Stefano Sollecito, 48 ans, est le fils de Rocco Sollecito,  ancien lieutenant de Vito Rizzuto. Il est soupçonné par la police d'être responsable des opérations dans la rue pour la mafia depuis la mort du parrain. Ce rôle lui aurait échu parce qu'il aurait été en première ligne dans la défense des intérêts des Siciliens lorsque ceux-ci ont été la cible d'un putsch en 2009-2010.

Le gang de Gregory Woolley

Gregory Woolley, 43 ans, est soupçonné d'avoir agi comme pierre angulaire entre la mafia et les motards, et d'avoir maintenu la paix entre les factions adverses.

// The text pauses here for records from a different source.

-- ==== Sys2Proof/Machine/Script.lean ====
section
/-! DEFINITION. Script lines and pseudo-operations as lists of transactions (30_encoding.md R104, R105). -/

namespace Sys2Proof.Machine

/-- One line of a script (R104), the pseudo-operations of R105 among them. -/
inductive ScriptLine where
  /-- `RD <REG>`. -/
  | rd (r : Reg)
  /-- `WR <REG>, #v`. -/
  | wr (r : Reg) (v : Byte)
  /-- `DMA #page`. -/
  | dma (page : Byte)
  /-- `RD DMA`. -/
  | rdDma
  /-- `TICK n`. -/
  | tick (n : Nat)
  /-- `FRAME?`. -/
  | frame
  /-- `SETADDR #hhll`. -/
  | setAddr (a : Addr16)
  /-- `SETSCROLL #x, #y`. -/
  | setScroll (x y : Byte)
  /-- `FILL #v, n`. -/
  | fill (v : Byte) (n : Nat)
  /-- `OAMW #a, b0, b1, ...`. -/
  | oamw (a : Byte) (bytes : List Byte)
  deriving DecidableEq, Repr

/-- The transactions a line stands for (R105). -/
def lineInstrs : ScriptLine → List Instr
  | .rd r          => [readInstr r]
  | .wr r v        => [writeInstr r v]
  | .dma page      => [.wrDma page]
  | .rdDma         => [.rdDma]
  | .tick n        => List.replicate n .tick
  | .frame         => [.frameReady]
  | .setAddr a     => [.wrAddr (a.extractLsb' 8 8), .wrAddr (a.extractLsb' 0 8)]
  | .setScroll x y => [.wrScroll x, .wrScroll y]
  | .fill v n      => List.replicate n (.wrData v)
  | .oamw a bytes  => .wrOamaddr a :: bytes.map .wrOamdata

/-- The words of a script (R106). -/
def scriptWords (lines : List ScriptLine) : List TWord := (lines.flatMap lineInstrs).map encode

/-- `s` with a script issued after the words that wait. -/
def issueScript (s : State) (lines : List ScriptLine) : State :=
  s.setScript (s.script ++ scriptWords lines)

end Sys2Proof.Machine
end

Ancien membre des Rockers, ancien club-école des Hells Angels, il avait été arrêté et condamné après l'opération anti-motards Printemps 2001. Alors qu'il terminait cette peine au pénitencier de Kingston, il avait été de nouveau arrêté en 2008 dans l'opération Axe visant un réseau de trafic de stupéfiants.

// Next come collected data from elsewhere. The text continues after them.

-- ==== Sys2Proof/Certificates/Slice0/Obligations.lean ====
section
/-! DEFINITION. The statements for the provers. Each docstring names the rule of spec/ it comes from; a
clause that is the model's own choice names its log entry. -/

open Sys2Proof Sys2Proof.Machine

/-! ### Encoding -/

/-- 30_encoding.md R101: the decoder gives back the transaction of every encoded word, whatever its
operand. -/
def Obligations.DecodeInvertsEncode : Prop :=
  ∀ i : Instr, decode (encode i) = .ok i

/-- 30_encoding.md R101: an accepted word is the word of the transaction it decodes to, so no two words
share a meaning and no bit is dropped. -/
def Obligations.AcceptedWordReencodes : Prop :=
  ∀ (x : TWord) (i : Instr), decode x = .ok i → encode i = x

/-- 30_encoding.md R102: the reserved words are exactly those with RES ≠ 00, with IDX ≠ 000 off the
window, with DATA ≠ 0 on a read, or with W = 1 on the clock or host port. -/
def Obligations.ReservedWordsAreExactly : Prop :=
  ∀ x : TWord, (∃ why, decode x = .error why) ↔
    (x.extractLsb' 11 2 ≠ 0#2 ∨
      (x.extractLsb' 14 2 ≠ 0#2 ∧ x.extractLsb' 8 3 ≠ 0#3) ∨
      (x.getLsbD 13 = false ∧ x.extractLsb' 0 8 ≠ 0#8) ∨
      (x.getLsbD 13 = true ∧ (x.extractLsb' 14 2 = 2#2 ∨ x.extractLsb' 14 2 = 3#2)))

/-- 30_encoding.md R101, 95_test_vectors.md section 0 and V-E1 to V-E7: words written out from the spec
decode as it says. -/
def Obligations.SpecWordsDecode : Prop :=
  decode 0x0000#16 = .ok .rdCtrl ∧ decode 0x0200#16 = .ok .rdStatus ∧
  decode 0x0700#16 = .ok .rdData ∧ decode 0x2090#16 = .ok (.wrCtrl 0x90#8) ∧
  decode 0x2414#16 = .ok (.wrOamdata 20#8) ∧ decode 0x2621#16 = .ok (.wrAddr 0x21#8) ∧
  decode 0x6002#16 = .ok (.wrDma 0x02#8) ∧ decode 0x4000#16 = .ok .rdDma ∧
  decode 0x8000#16 = .ok .tick ∧ decode 0xC000#16 = .ok .frameReady ∧
  decode 0x0001#16 = .error .dataOnRead ∧ decode 0x0800#16 = .error .resNonzero ∧
  decode 0x4100#16 = .error .idxOffWindow ∧ decode 0xA000#16 = .error .writeOnClockOrHost

/-! ### The step -/

/-- 30_encoding.md R106: a step performs the first word that waits, and the others wait on; a word put
first by `withFetchWord` is the next one performed (the queue is the model's own, log entry 1). -/
def Obligations.StepRunsDecodedWord : Prop :=
  (∀ (s : State) (w : TWord) (rest : List TWord) (i : Instr),
    s.script = w :: rest → decode w = .ok i → step s = exec i (s.setScript rest)) ∧
  (∀ (s : State) (nbits w : Nat) (i : Instr),
    decodeTableWord nbits w = some i → step (s.withFetchWord nbits w) = exec i s)

/-- 60_exceptions.md R262: a reserved word is refused. -/
def Obligations.ReservedWordRefused : Prop :=
  ∀ (s : State) (w : TWord) (rest : List TWord) (why : Reserved),
    s.script = w :: rest → decode w = .error why → step s = .refused (.reserved why)

/-- 60_exceptions.md R274: when no transaction is issued, nothing happens (the model's choice of form, log
entry 1). -/
def Obligations.NoWordLeavesState : Prop :=
  ∀ s : State, s.script = [] → step s = .next s

/-- 60_exceptions.md R260: a faulted machine is quiescent, every later transaction leaves the state
unchanged. -/
def Obligations.FaultedMachineQuiescent : Prop :=
  ∀ (i : Instr) (s : State), s.fault ≠ none → exec i s = .next s

/-! ### Power-on -/

/-- 70_reset_and_hazards.md R280: the values the spec gives at power-on; the framebuffer is the free
value of log entry 4. -/
def Obligations.PowerOnValues : Prop :=
  State.reset.ctrl = 0x00#8 ∧ State.reset.mask = 0x00#8 ∧ State.reset.status = 0x00#8 ∧
  State.reset.scrollX = 0x00#8 ∧ State.reset.scrollY = 0x00#8 ∧ State.reset.vaddr = 0x0000#14 ∧
  State.reset.vtog = false ∧ State.reset.oamaddr = 0x00#8 ∧
  (∀ i, oamRead State.reset i = 0x00#8) ∧ (∀ i, palRead State.reset i = 0x00#8) ∧
  (∀ x, scanRead State.reset.scan x = 0#5) ∧
  (∀ x y, fbRead State.reset x y = Config.fbPowerOn (y * 256 + x)) ∧
  State.reset.dot.val = 0 ∧ State.reset.line.val = 0 ∧ State.reset.ipend = false ∧
  State.reset.hitcol = none ∧ State.reset.clk = 0 ∧ State.reset.dma = .inactive ∧
  State.reset.nmiprev = false ∧ State.reset.totdots = 0 ∧ State.reset.lastrep = 0 ∧
  State.reset.fault = none ∧ nmiOut State.reset = false

/-! ### The register window and the DMA trigger -/

/-- 41_registers.md R120, R122, R126, R130, R132, R137: the read of a write-only register or of the DMA
trigger returns a free byte and changes nothing of the block (the draw counter is the model's own, log
entry 3). It completes in every state that has not faulted. -/
def Obligations.WriteOnlyReadsDraw : Prop :=
  ∀ (i : Instr) (s : State), s.Live →
    (i = .rdCtrl ∨ i = .rdMask ∨ i = .rdOamaddr ∨ i = .rdScroll ∨ i = .rdAddr ∨ i = .rdDma) →
    exec i s = .next ((s.setDraws (s.draws + 1)).setResp (.byte (Config.draw8 s.draws)))

/-- 41_registers.md R124: RD_STATUS returns STATUS, clears VBL, and leaves S0H and everything else as they
were. -/
def Obligations.ReadStatusClearsOnlyVbl : Prop :=
  decode 0x0200#16 = .ok .rdStatus ∧
  ∀ s : State, s.Live →
    exec .rdStatus s = .next ((s.setStatus (s.status &&& 0x7F#8)).setResp (.byte s.status)) ∧
    statusVBL (s.status &&& 0x7F#8) = false ∧
    statusS0H (s.status &&& 0x7F#8) = statusS0H s.status

/-- 41_registers.md R128: RD_OAMDATA returns the byte at the cursor, and the cursor stays. -/
def Obligations.ReadOamdataKeepsCursor : Prop :=
  decode 0x0400#16 = .ok .rdOamdata ∧
  ∀ s : State, s.Live →
    exec .rdOamdata s = .next (s.setResp (.byte (oamRead s s.oamaddr.toNat)))

/-- 41_registers.md R134: RD_DATA returns MemRead(VADDR) at once and advances VADDR by 1 or 32, modulo
0x4000; the cartridge and the palette stay. -/
def Obligations.ReadDataReturnsAtOnce : Prop :=
  decode 0x0700#16 = .ok .rdData ∧
  ∀ s : State, s.Live → ∃ t, exec .rdData s = .next t ∧
    t = (s.setVaddr t.vaddr).setResp (.byte (memRead s s.vaddr.toNat)) ∧
    t.vaddr.toNat = (s.vaddr.toNat + (if s.ctrl.getLsbD 2 then 32 else 1)) % 0x4000

/-- 41_registers.md R121, R123, R127: WR_CTRL, WR_MASK and WR_OAMADDR store all 8 bits and change nothing
else. -/
def Obligations.StoringWritesStore : Prop :=
  ∀ (v : Byte) (s : State), s.Live →
    exec (.wrCtrl v) s = .next ((s.setCtrl v).setResp .none) ∧
    exec (.wrMask v) s = .next ((s.setMask v).setResp .none) ∧
    exec (.wrOamaddr v) s = .next ((s.setOamaddr v).setResp .none)

/-- 41_registers.md R125: WR_STATUS is accepted and its value discarded. -/
def Obligations.WriteStatusDiscarded : Prop :=
  ∀ (v : Byte), decode (0x2200#16 ||| v.setWidth 16) = .ok (.wrStatus v) ∧
    ∀ s : State, s.Live → exec (.wrStatus v) s = .next (s.setResp .none)

/-- 41_registers.md R129: WR_OAMDATA writes OAM at the cursor, which then advances modulo 256; every other
OAM byte and everything else stays. -/
def Obligations.WriteOamdataStoresAndIncrements : Prop :=
  (∀ v : Byte, decode (0x2400#16 ||| v.setWidth 16) = .ok (.wrOamdata v)) ∧
  ∀ (v : Byte) (s : State), s.Live → ∃ t, exec (.wrOamdata v) s = .next t ∧
    t = ((s.setOam t.oam).setOamaddr t.oamaddr).setResp .none ∧
    t.oamaddr.toNat = (s.oamaddr.toNat + 1) % 256 ∧
    ∀ i, i < 256 → oamRead t i = if i = s.oamaddr.toNat then v else oamRead s i

/-- 41_registers.md R131: WR_SCROLL shifts the latch, X <- Y and Y <- v, and touches nothing else; so two
writes a, b leave X = a and Y = b whatever was there. -/
def Obligations.WriteScrollShiftsLatch : Prop :=
  (∀ (v : Byte), decode (0x2500#16 ||| v.setWidth 16) = .ok (.wrScroll v)) ∧
  (∀ (v : Byte) (s : State), s.Live →
    exec (.wrScroll v) s = .next (((s.setScrollX s.scrollY).setScrollY v).setResp .none)) ∧
  (∀ (a b : Byte) (s : State), s.Live → ∃ t u, exec (.wrScroll a) s = .next t ∧
    exec (.wrScroll b) t = .next u ∧ u.scrollX = a ∧ u.scrollY = b)

/-- 41_registers.md R133: WR_ADDR makes VADDR `((VADDR & 0x3F) << 8) | v`, flips VTOG, and touches nothing
else; so consecutive writes h, l leave VADDR = `((h & 0x3F) << 8) | l` whatever it was before. -/
def Obligations.WriteAddrShiftsPointer : Prop :=
  (∀ v : Byte, decode (0x2600#16 ||| v.setWidth 16) = .ok (.wrAddr v)) ∧
  (∀ (v : Byte) (s : State), s.Live → ∃ t, exec (.wrAddr v) s = .next t ∧
    t = ((s.setVaddr t.vaddr).setVtog (!s.vtog)).setResp .none ∧
    t.vaddr.toNat = (s.vaddr.toNat % 0x40) * 0x100 + v.toNat) ∧
  (∀ (h l : Byte) (s : State), s.Live → ∃ t u, exec (.wrAddr h) s = .next t ∧
    exec (.wrAddr l) t = .next u ∧ u.vaddr.toNat = (h.toNat % 0x40) * 0x100 + l.toNat)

Dany Sprinces Cadet et Jean Winsing Barthelus sont d'anciens membres des Syndicate, un défunt gang de rue parrainé par Woolley.

Les Hells Angels

Salvatore Cazzetta, 60 ans, est un des membres les plus influents des Hells Angels, selon la police. Lui et les membres de sa garde rapprochée ont assuré la permanence des Hells Angels pendant que la plupart des membres étaient détenus, après l'opération SharQc. Cazzetta avait alors été arrêté, mais avait obtenu sa libération avec 30 autres accusés par le juge James L. Brunton, en mai 2011, pour cause de délais déraisonnables. Il est toujours en attente de procès pour trafic de cigarettes à la suite de son arrestation dans l'opération Machine, menée en 2009. Cazzetta est l'ancien chef des Rock Machine, qui ont résisté longuement aux Hells Angels durant la guerre des motards des années 90.

Le «facilitateur»

Me Loris Cavaliere, 61 ans, a un cabinet avec des associés sur le boulevard Saint-Laurent. Il est l'avocat de la famille Rizzuto depuis des années. Selon la police, il aurait agi comme facilitateur pour les criminels appréhendés hier. «Son bureau était utilisé comme un bouclier juridique. Il était un lieu central de l'Alliance et les suspects s'en servaient quasi quotidiennement pour des rencontres visant à organiser leurs activités criminelles», a décrit l'inspecteur-chef Patrick Bélanger de la Sûreté du Québec. Il est accusé de gangstérisme et de complot de trafic de stupéfiants.